> -----Original Message-----
> From: Prathamesh Kulkarni <[email protected]>
> Sent: 16 December 2025 17:37
> To: Jan Hubicka <[email protected]>
> Cc: [email protected]
> Subject: RE: [RFC] Enable time profile function reordering with
> AutoFDO
>
> External email: Use caution opening links or attachments
>
>
> > -----Original Message-----
> > From: Jan Hubicka <[email protected]>
> > Sent: 11 December 2025 20:56
> > To: Prathamesh Kulkarni <[email protected]>
> > Cc: [email protected]
> > Subject: Re: [RFC] Enable time profile function reordering with
> > AutoFDO
> >
> > External email: Use caution opening links or attachments
> >
> >
> > > Hi Honza,
> > > Thanks for the review, please find responses inline below.
> > >
> > > > I assume that the autofdo assigns timestamps to offile function
> > > > instances, so this can also fit into function_instance
> > > > datastructure, but I also suppose you want to keep it separate
> so
> > it is optional?
> > > function_instance does store timestamp, and uses it as a key into
> > timestamp_info_map.
> > > My intent of keeping a separate data-structure timestamp_info_map
> > was
> > > to sort 64-bit timestamps into ascending order, and then map the
> > sorted timestamp values to (1..N), and assign the mapped value to
> > node->tp_first_run.
> > > So we don't need to up size of node->tp_first_run to 64bit (and I
> > > guess we won't need the full 64-bit range here?)
> >
> > Normal time profiling works in a way that time is increased only
> when
> > new function is executed, so 2^32 is the limit on number of executed
> > functions in the program which is probably still large enough: if
> one
> > does LTO with more than 2^32 symbols we will run out ot DECL_UIDs
> and
> > other things, though it may be possible to link such a large
> program.
> >
> > At runtime, all computations and streaming happens in 64bit, so
> > updating to_first_run into 64bit is also alternative, but I guess
> the
> > compression is a reasonable approach until we will need to update
> > other datastructures as well.
> > > > Also does the fature work with normal partitioning? It should
> make
> > > > those function with tp_first_run nonzero go into early
> partitions,
> > > > but then we will likely get relatively lot of calls to functions
> > > > with zero counts just because we lost track of them?

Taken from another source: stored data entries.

/-- R78, sanity: words written out from the table's rows decode to their instructions, one of each format. -/
def Obligations.ListedWordsDecode : Prop :=
  decode 0x0000#16 = .instr .nop ∧ decode 0x00E0#16 = .instr .cls ∧ decode 0x00EE#16 = .instr .ret ∧
  decode 0x1ABC#16 = .instr (.jp 0xABC#12) ∧ decode 0x2300#16 = .instr (.call 0x300#12) ∧
  decode 0x6A3C#16 = .instr (.ldImm 0xA 0x3C#8) ∧ decode 0x8126#16 = .instr (.shr 1 2) ∧
  decode 0xD125#16 = .instr (.drw 1 2 5#4) ∧ decode 0xF355#16 = .instr (.ldMemVx 3#4) ∧
  decode 0xE39E#16 = .instr (.skp 3) ∧ decode 0x8128#16 = .unknown 0x8128#16

/-- R80, R81 (the spec's own syntax): lines with operands in range and instructions correspond one to one; a line is
assembled to the bytes of its instruction, high byte first; any other line is refused; DW emits a word high byte first,
DB emits a byte. -/
def Obligations.AssemblerLinesAreTheInstructions : Prop :=
  (∀ i : Instr, i.line.wellFormed = true ∧ i.line.item = .instr i) ∧
  (∀ (l : AsmLine) (i : Instr), l.wellFormed = true → l.item = .instr i → i.line = l) ∧
  (∀ l : AsmLine, l.wellFormed = false → l.assemble = none) ∧
  (∀ (l : AsmLine) (i : Instr), l.wellFormed = true → l.item = .instr i →
    ∃ hi lo, l.assemble = some [hi, lo] ∧ decode (wordOfBytes hi lo) = .instr i) ∧
  (∀ v : Nat, v ≤ 0xFFFF → ∃ hi lo : Byte, (AsmLine.dw v).assemble = some [hi, lo] ∧ hi.toNat * 256 + lo.toNat = v) ∧
  (∀ v : Nat, v ≤ 0xFF → ∃ b : Byte, (AsmLine.db v).assemble = some [b] ∧ b.toNat = v)

/-! ### Memory, reset and load (20_memory.md, 10_state.md R39, 70_reset_and_hazards.md) -/

/-- R59: a read returns the value of the most recent write to its address, and a write changes no other byte, nor
anything else; a byte never written reads as its reset value. -/
def Obligations.ReadReturnsTheMostRecentWrite : Prop :=
  (∀ (s : State) (a : Nat) (x : Byte), MemOk s → a ≤ 0xFFF →
    (s.writeByte a x).readByte a = x ∧ ChangesOnly (fun p => p = .mem a) s (s.writeByte a x) ∧
    MemOk (s.writeByte a x)) ∧
  (∀ (s : State) (a : Nat), s.mem = [] → s.readByte a = (State.resetWith s.cfg).readByte a)

/-- R39: the state after reset, for every configuration. -/
def Obligations.ResetStateIsTheListedState : Prop :=
  ∀ c : Config,
    (∀ x, (State.resetWith c).getV x = 0x00#8) ∧ (State.resetWith c).i = 0x0000#16 ∧
    (State.resetWith c).pc = 0x0200#16 ∧ (State.resetWith c).sp = 0#4 ∧
    (∀ j : Fin 16, (State.resetWith c).stack[j] = 0x0000#16) ∧
    (State.resetWith c).dt = 0#8 ∧ (State.resetWith c).st = 0#8 ∧
    (∀ (d : Fin 16) (k : Fin 5), (State.resetWith c).readByte (5 * d.val + k.val) = c.fontRom[d][k]) ∧
    (∀ a : Nat, 0x050 ≤ a → a ≤ 0xFFF → (State.resetWith c).readByte a = 0x00#8) ∧
    (∀ (x : Fin 64) (y : Fin 32), (State.resetWith c).cell x.val y.val = false) ∧
    (∀ k, (State.resetWith c).pressed k = false) ∧
    (State.resetWith c).waiting = false ∧ (State.resetWith c).waitX = 0 ∧
    (State.resetWith c).faulted = false ∧ (State.resetWith c).faultCode.bits = 0#3 ∧
    (State.resetWith c).faultPc = 0x0000#16 ∧ (State.resetWith c).faultWord = 0x0000#16 ∧
    (State.resetWith c).cfg = c

/-- R253, R254: an image of at most 0xE00 bytes is copied to 0x200 and on and nothing else changes, and the load port's
writes, one byte after the other, do the same; a longer image is refused. -/
def Obligations.ProgramLoadCopiesOrRefuses : Prop :=
  ∀ (s : State) (img : List Byte), MemOk s →
    (img.length ≤ 0xE00 →
      ∃ t, s.load img = some t ∧ (∀ (k : Nat) (h : k < img.length), t.readByte (0x200 + k) = img[k]) ∧
        t = (img.zipIdx 0x200).foldl (fun u p => u.loadPort (BitVec.ofNat 12 p.2) p.1) s ∧
        ChangesOnly (fun p => ∃ k, k < img.length ∧ p = .mem (0x200 + k)) s t ∧ MemOk t) ∧
    (0xE00 < img.length → s.load img = none)

/-- R251, R233: `rst` puts the block in the reset state of its parameters with the sampled legacy strap, and no tick of a
frozen machine leaves the frozen state or changes anything. That reset is not an input of the step (log 19), and that a
frozen step takes no input (log 2), are the model's choices. -/
def Obligations.ResetIsTheOnlyWayOutOfAFault : Prop :=
  (∀ (s : State) (strap : Bool),
    ChangesOnly (fun p => p = .inputs ∨ p = .tick) (State.resetWith { s.cfg with legacyMode := strap }) (s.rst strap)) ∧
  (∀ (s : State) (keys : BitVec 16) (rand : Byte), Frozen s → ∃ t, cycle keys rand s = .next t ∧ Frozen t) ∧
  (∀ s : State, Frozen s →
    ∃ t, step s = .next t ∧ Frozen t ∧ t.diag = none ∧ ChangesOnly (fun p => p = .diag) s t)

/-! ### The cycle (40_cycle_and_decode.md) -/

/-- R100, R102, R103, R53: a cycle of a running machine executes, after the timer and refresh phases and the fetch
increment, the instruction that the two bytes at PC decode to, high byte first. -/
def Obligations.CycleExecutesTheInstructionAtPc : Prop :=
  ∀ (keys : BitVec 16) (rand : Byte) (s : State) (i : Instr),
    Running s → s.pc.toNat ≤ 0xFFE → decode (wordAtPc s) = .instr i →
    cycle keys rand s = exec i (afterFetch keys rand s)

/-- A step is that cycle with the environment's next input: the oldest one it has fixed, or free values (log 1, the
model's choice of how the inputs come). -/
def Obligations.StepRunsTheDecodedInstruction : Prop :=
  ∀ (s : State) (i : Instr), Running s → s.pc.toNat ≤ 0xFFE → decode (wordAtPc s) = .instr i →
    (∀ c rest, s.inputs = c :: rest →
      step s = exec i (afterFetch c.keys c.rand { s with inputs := rest, tick := s.tick + 1 })) ∧
    (s.inputs = [] →
      step s = exec i (afterFetch (Config.freeKeys s.tick) (Config.freeRand s.tick) { s with tick := s.tick + 1 }))

/-- R106, R237: an unknown word is a no-op that drives the diagnostic outputs and never sets FAULTED. -/
def Obligations.UnknownWordIsADiagnosticNoOp : Prop :=
  ∀ (keys : BitVec 16) (rand : Byte) (s : State) (w : Word),
    Running s → s.pc.toNat ≤ 0xFFE → wordAtPc s = w → decode w = .unknown w →
    ∃ t, cycle keys rand s = .next t ∧ t.diag = some ⟨w, s.pc⟩ ∧ t.diagValid = true ∧ t.pc = s.pc + 2#16 ∧
      t.faulted = false ∧ ChangesOnly (fun p => p = .pc ∨ phaseParts p) s t

/-- R236: a cycle drives diag_valid exactly when it executes an unknown word. -/
def Obligations.OnlyUnknownWordsEmitDiagnostics : Prop :=
  ∀ (keys : BitVec 16) (rand : Byte) (s : State), ∃ t, cycle keys rand s = .next t ∧
    (t.diagValid = true ↔
      Running s ∧ s.pc.toNat ≤ 0xFFE ∧ decode (wordAtPc s) = .unknown (wordAtPc s))

/-- R57: a fetch with PC above 0xFFE reads nothing and raises FETCH_RANGE, with FAULT_PC = PC and FAULT_WORD = 0. -/
def Obligations.FetchBeyondMemoryFaults : Prop :=
  ∀ (keys : BitVec 16) (rand : Byte) (s : State), Running s → 0xFFE < s.pc.toNat →
    ∃ t, cycle keys rand s = .next t ∧ t.faulted = true ∧ t.faultCode = .fetchRange ∧ t.faultPc = s.pc ∧
      t.faultWord = 0x0000#16 ∧ ChangesOnly (fun p => p = .fault ∨ phaseParts p) s t

/-- R101: a tick of a frozen machine changes nothing and emits no diagnostic event, whatever the inputs are; the machine
stays frozen. -/
def Obligations.FrozenMachineIgnoresTicks : Prop :=
  ∀ (keys : BitVec 16) (rand : Byte) (s : State), Frozen s →
    (∃ t, cycle keys rand s = .next t ∧ t.diag = none ∧ Frozen t ∧ ChangesOnly (fun p => p = .diag) s t) ∧
    (s.diag = none → cycle keys rand s = .next s)

/-- R200: in every cycle of a machine that is not frozen, waiting or not, both timers count down once: after the cycle a
timer holds one less, clamped at 0, or what the cycle's own Fx15 or Fx18 wrote; and before the instruction: an Fx07 reads
the count of its own cycle. -/
def Obligations.TimersCountDownEveryTick : Prop :=
  ∀ (keys : BitVec 16) (rand : Byte) (s : State), s.faulted = false →
    ∃ t, cycle keys rand s = .next t ∧
      (t.dt.toNat = s.dt.toNat - 1 ∨
        Running s ∧ s.pc.toNat ≤ 0xFFE ∧ ∃ x, decode (wordAtPc s) = .instr (.ldDtVx x) ∧ t.dt = s.getV x) ∧
      (t.st.toNat = s.st.toNat - 1 ∨
        Running s ∧ s.pc.toNat ≤ 0xFFE ∧ ∃ x, decode (wordAtPc s) = .instr (.ldStVx x) ∧ t.st = s.getV x) ∧
      (Running s → s.pc.toNat ≤ 0xFFE → ∀ x, decode (wordAtPc s) = .instr (.ldVxDt x) →
        (t.getV x).toNat = s.dt.toNat - 1)

/-- R204: after a cycle of a machine that is not frozen the latch is the cycle's snapshot, key by key: it is replaced
wholesale; and before the instruction: an Ex9E reads the snapshot of its own cycle. -/
def Obligations.LatchIsTheSnapshotOfTheCycle : Prop :=
  ∀ (keys : BitVec 16) (rand : Byte) (s : State), s.faulted = false →
    ∃ t, cycle keys rand s = .next t ∧ (∀ k : Reg, t.pressed k = keys.getLsbD k.val) ∧
      (Running s → s.pc.toNat ≤ 0xFFE → ∀ x k : Reg, decode (wordAtPc s) = .instr (.skp x) →
        (s.getV x).toNat = k.val → t.pc = if keys.getLsbD k.val = true then s.pc + 4#16 else s.pc + 2#16)

/-! ### Control transfer (41_control_flow.md) -/

/-- R105: NOP changes nothing; PC keeps the fetch increment. -/
def Obligations.NopChangesNothing : Prop :=
  (encode .nop).toNat = 0x0000 ∧ ∀ s : State, ∃ t, exec .nop s = .next t ∧ ChangesOnly (fun _ => False) s t

/-- R120: RET pops the slot SP names into PC, or faults on the empty stack. -/
def Obligations.RetPopsOrUnderflows : Prop :=
  (encode .ret).toNat = 0x00EE ∧
  (∀ (s : State) (j : Fin 16), s.sp.toNat = j.val → j ≠ 0 →
    ∃ t, exec .ret s = .next t ∧ t.pc = s.stack[j] ∧ t.sp.toNat = j.val - 1 ∧
      ChangesOnly (fun p => p = .pc ∨ p = .sp) s t) ∧
  (∀ s : State, s.sp = 0#4 → ∃ t, exec .ret s = .next t ∧ FaultTaken .stackUnderflow .ret s t)

/-- R121: JP puts nnn into PC. -/
def Obligations.JpSetsPc : Prop :=
  ∀ (nnn : Addr12) (s : State), (encode (.jp nnn)).toNat = 0x1000 + nnn.toNat ∧
    ∃ t, exec (.jp nnn) s = .next t ∧ t.pc.toNat = nnn.toNat ∧ ChangesOnly (fun p => p = .pc) s t

/-- R122: CALL pushes its own address plus 2 and jumps, or faults at SP = 15. -/
def Obligations.CallPushesOrOverflows : Prop :=
  ∀ (nnn : Addr12) (s : State), (encode (.call nnn)).toNat = 0x2000 + nnn.toNat ∧
    (∀ j : Fin 16, s.sp.toNat + 1 = j.val →
      ∃ t, exec (.call nnn) s = .next t ∧ t.sp.toNat = j.val ∧ t.stack[j] = s.pc ∧ t.pc.toNat = nnn.toNat ∧
        ChangesOnly (fun p => p = .sp ∨ p = .slot j ∨ p = .pc) s t) ∧
    (s.sp = 15#4 → ∃ t, exec (.call nnn) s = .next t ∧ FaultTaken .stackOverflow (.call nnn) s t)

/-- R120, R122 together (the call/return round trip): a return made with SP and the stack as a call left them gives back
the PC the call saw, and SP as before the call. -/
def Obligations.ReturnAfterCallResumes : Prop :=
  ∀ (nnn : Addr12) (s : State), s.sp ≠ 15#4 →
    ∃ t, exec (.call nnn) s = .next t ∧
      ∀ u : State, u.sp = t.sp → u.stack = t.stack → ∃ w, exec .ret u = .next w ∧ w.pc = s.pc ∧ w.sp = s.sp

/-- R123, R124: the immediate skips add 2 to the incremented PC exactly where their condition holds. -/
def Obligations.ImmediateSkips : Prop :=
  ∀ (x : Reg) (nn : Byte) (s : State),
    (encode (.seImm x nn)).toNat = 0x3000 + x.val * 256 + nn.toNat ∧
    (encode (.sneImm x nn)).toNat = 0x4000 + x.val * 256 + nn.toNat ∧
    (∃ t, exec (.seImm x nn) s = .next t ∧
      t.pc.toNat = (if s.getV x = nn then (s.pc.toNat + 2) % 65536 else s.pc.toNat) ∧
      ChangesOnly (fun p => p = .pc) s t) ∧
    (∃ t, exec (.sneImm x nn) s = .next t ∧
      t.pc.toNat = (if s.getV x = nn then s.pc.toNat else (s.pc.toNat + 2) % 65536) ∧
      ChangesOnly (fun p => p = .pc) s t)

/-- R125, R126: the register skips. -/
def Obligations.RegisterSkips : Prop :=
  ∀ (x y : Reg) (s : State),
    (encode (.seReg x y)).toNat = 0x5000 + x.val * 256 + y.val * 16 ∧
    (encode (.sneReg x y)).toNat = 0x9000 + x.val * 256 + y.val * 16 ∧
    (∃ t, exec (.seReg x y) s = .next t ∧
      t.pc.toNat = (if s.getV x = s.getV y then (s.pc.toNat + 2) % 65536 else s.pc.toNat) ∧
      ChangesOnly (fun p => p = .pc) s t) ∧
    (∃ t, exec (.sneReg x y) s = .next t ∧
      t.pc.toNat = (if s.getV x = s.getV y then s.pc.toNat else (s.pc.toNat + 2) % 65536) ∧
      ChangesOnly (fun p => p = .pc) s t)

/-- R127: JP V0 adds V[0] in legacy mode and the register of nnn's top nibble in modern mode, with no reduction. -/
def Obligations.JpV0AddsTheBaseRegister : Prop :=
  ∀ (nnn : Addr12) (s : State), (encode (.jpV0 nnn)).toNat = 0xB000 + nnn.toNat ∧
    ∃ t, exec (.jpV0 nnn) s = .next t ∧
      t.pc.toNat = nnn.toNat +
        (if s.cfg.legacyMode = true then s.getV 0 else s.getV (Fin.ofNat 16 (nnn.toNat / 256))).toNat ∧
      ChangesOnly (fun p => p = .pc) s t

/-! ### Datapath (42_alu.md) -/

/-- R140, R141, R142: load immediate, add immediate with no carry flag, copy register. -/
def Obligations.LoadsAndAddImmediate : Prop :=
  ∀ (x y : Reg) (nn : Byte) (s : State),
    (encode (.ldImm x nn)).toNat = 0x6000 + x.val * 256 + nn.toNat ∧
    (encode (.addImm x nn)).toNat = 0x7000 + x.val * 256 + nn.toNat ∧
    (encode (.ldReg x y)).toNat = 0x8000 + x.val * 256 + y.val * 16 ∧
    (∃ t, exec (.ldImm x nn) s = .next t ∧ t.getV x = nn ∧ ChangesOnly (fun p => p = .v x) s t) ∧
    (∃ t, exec (.addImm x nn) s = .next t ∧ (t.getV x).toNat = ((s.getV x).toNat + nn.toNat) % 256 ∧
      ChangesOnly (fun p => p = .v x) s t) ∧
    (∃ t, exec (.ldReg x y) s = .next t ∧ t.getV x = s.getV y ∧ ChangesOnly (fun p => p = .v x) s t)

/-- R143, R144, R145: the bitwise operations, bit by bit; they do not write VF unless x = F. -/
def Obligations.BitwiseLogic : Prop :=
  ∀ (x y : Reg) (s : State),
    (encode (.orReg x y)).toNat = 0x8001 + x.val * 256 + y.val * 16 ∧
    (encode (.andReg x y)).toNat = 0x8002 + x.val * 256 + y.val * 16 ∧
    (encode (.xorReg x y)).toNat = 0x8003 + x.val * 256 + y.val * 16 ∧
    (∃ t, exec (.orReg x y) s = .next t ∧
      (∀ k, (t.getV x).getLsbD k = ((s.getV x).getLsbD k || (s.getV y).getLsbD k)) ∧
      ChangesOnly (fun p => p = .v x) s t) ∧
    (∃ t, exec (.andReg x y) s = .next t ∧
      (∀ k, (t.getV x).getLsbD k = ((s.getV x).getLsbD k && (s.getV y).getLsbD k)) ∧
      ChangesOnly (fun p => p = .v x) s t) ∧
    (∃ t, exec (.xorReg x y) s = .next t ∧
      (∀ k, (t.getV x).getLsbD k = ((s.getV x).getLsbD k != (s.getV y).getLsbD k)) ∧
      ChangesOnly (fun p => p = .v x) s t)

/-- R146: ADD with the carry out of bit 7 in VF; where x = F the result stays. -/
def Obligations.AddSetsSumAndCarry : Prop :=
  ∀ (x y : Reg) (s : State),
    (encode (.addReg x y)).toNat = 0x8004 + x.val * 256 + y.val * 16 ∧
    ∃ t, exec (.addReg x y) s = .next t ∧
      (t.getV x).toNat = ((s.getV x).toNat + (s.getV y).toNat) % 256 ∧
      (x = VF ∨ t.getV VF = if (s.getV x).toNat + (s.getV y).toNat > 255 then 1#8 else 0#8) ∧
      ChangesOnly (fun p => p = .v x ∨ p = .v VF) s t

> > > The results I reported have been with balanced partitioning. I am
> > seeing roughly the same numbers on top of locality partitioning too.
> >
> > Great, happy that this works on both settings.
> > > >
> > > > I also wonder if offlining can behave meaningfully here. I.e.
> > when
> > > > function profile is non-zero just copy first run from the
> caller.
> > > IIUC, the purpose of afdo_offline pass is to remove cross module
> > > inlining from function_instances so AutoFDO annotation gets a
> better
> > mapping from source locations to CFG ?
> >
> > Yes, old code assumed all relevant inlining to happen at early
> inline
> > time via the afdo-inline path. All inlining that did not happen led
> > to lost profile data. With LTO this becomes quite problematic since
> a
> > lot of inlining is cross-module, so we need to take inline instances
> > out and merge them with existing offline instances in order to get
> > realistic profile before the link-time IPA-profile pass.
> > >
> > > Currently, the patch only assigns timestamps to functions whose
> > outline copy is executed during train run (toplevel).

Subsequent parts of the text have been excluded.